[Material to process Boundary: Start]
/-- Requests of an operation in the mesh (R351): one per line of an access, one per ray, one for each operation of another unit that
works at a slice; an operation on scratch of its own part needs none (notes/assumptions 31). -/
def Op.requests (s : State) (o : Op) : Nat :=
  let away := o.accs.any fun a => bitsOf a.va 23 21 != (s.waveD o.wid).part
  match o.kind with
  | .load | .store | .atomic | .copy => (o.meshLines s).length
  | .wload => (o.accs.map fun a => (a.va % 128 + a.va2 + 127) / 128).foldl (· + ·) 0
  | .trace => o.accs.length
  | .barrive => if away then 1 else 0
  | .accst => if away then popc 32 o.active.toNat else 0
  | .gbarrive | .tqinit | .tqpush | .tqpop | .lookup | .fill | .abort | .sweep | .frame | .notify | .writeBack | .tile => 1
  | .tbar | .tred | .vdec | .accrd | .accwr | .accclr | .mma | .prim | .spread => 0

/-- Requests of a core that stand in the mesh: its operations' and its landing probes (R351). -/
def meshRequests (s : State) (core : Nat) : Nat :=
  (s.ops.foldl (fun n (_, o) => if o.core == core && !o.done then n + o.requests s else n) 0) +
  ((Tab.vals s.probes).filter fun p => p.reader == core).length

/-- The counter of a class has room, and for a unit that uses the mesh its core's requests are not all in use (R238, R351). -/
def roomFor (s : State) (wid core : Nat) (cls : Option Nat) (mesh : Bool) : Eff Unit :=
  let busy : Bool := match cls with
    | some c => 63 ≤ outstanding s wid c
    | none => false
  if busy || (mesh && 256 ≤ meshRequests s core) then .error (.hold .lsuQueueFull s) else .ok ()

/-- The counter of the class, and the core's mesh requests, have room for an operation (R238, R351). -/
def opRoom (s : State) (o : Op) : Eff Unit :=
  let busy : Bool := match o.cls with
    | some c => 63 ≤ outstanding s o.wid c
    | none => false
  let n := if o.engine then min 1 (o.requests s) else o.requests s
  if busy || (n != 0 && 256 < meshRequests s o.core + n) then .error (.hold .lsuQueueFull s) else .ok ()

/-- Enters an operation, with the time and the predicates of its core (R411). -/
def putOp (s : State) (o : Op) : Nat × State :=
  let (id, s) := s.fresh
  (id, { s with ops := Tab.put s.ops id { o with issued := s.now, preds := (s.coreSt o.core).preds } })

/-- Starts an operation; without room the unit is not ready. -/
def addOp (s : State) (o : Op) : Eff (Nat × State) := do
  opRoom s o
  .ok (putOp s o)

/-- An operation of a fragment. -/
def mkOp (wid eid : Nat) (w : Wave) (f : Frag) (kind : OpKind) (cls : Option Nat) : Op :=
  { kind := kind, wid := wid, eid := eid, core := w.coreNo wid, glade := w.glade, ctx := if w.control then 0 else w.ctx,
    blk := w.blk, cls := cls, active := f.active, fmt := f.fmt, pc := f.pc, quiet := f.skipPred }

/-- A replay entry's operation is still to be applied; a pop or push is applied once the slice has accepted it again (R64,
notes/assumptions 134). -/
def Op.unapplied (o : Op) : Bool := o.wait.isSome && !o.done && !((o.kind == .tqpop || o.kind == .tqpush) && o.stage == 2)

/-- The operation may be applied now as far as the replay entries of its block go: they are applied in the order in which
they were recorded (R388). -/
def entryTurn (s : State) (oid : Nat) (o : Op) : Bool :=
  o.wait.isNone || !(s.ops.any fun (k, p) => k < oid && p.wait == o.wait && p.unapplied)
[Material to process Boundary: End]
Work task:
Copy out precisely the lines from the line with "let away := o.accs.any" to the line with "((Tab.vals s.probes).filter fun" in the material above, including those two lines and omitting all the rest.

Exercise response:
  let away := o.accs.any fun a => bitsOf a.va 23 21 != (s.waveD o.wid).part
  match o.kind with
  | .load | .store | .atomic | .copy => (o.meshLines s).length
  | .wload => (o.accs.map fun a => (a.va % 128 + a.va2 + 127) / 128).foldl (· + ·) 0
  | .trace => o.accs.length
  | .barrive => if away then 1 else 0
  | .accst => if away then popc 32 o.active.toNat else 0
  | .gbarrive | .tqinit | .tqpush | .tqpop | .lookup | .fill | .abort | .sweep | .frame | .notify | .writeBack | .tile => 1
  | .tbar | .tred | .vdec | .accrd | .accwr | .accclr | .mma | .prim | .spread => 0

/-- Requests of a core that stand in the mesh: its operations' and its landing probes (R351). -/
def meshRequests (s : State) (core : Nat) : Nat :=
  (s.ops.foldl (fun n (_, o) => if o.core == core && !o.done then n + o.requests s else n) 0) +
  ((Tab.vals s.probes).filter fun p => p.reader == core).length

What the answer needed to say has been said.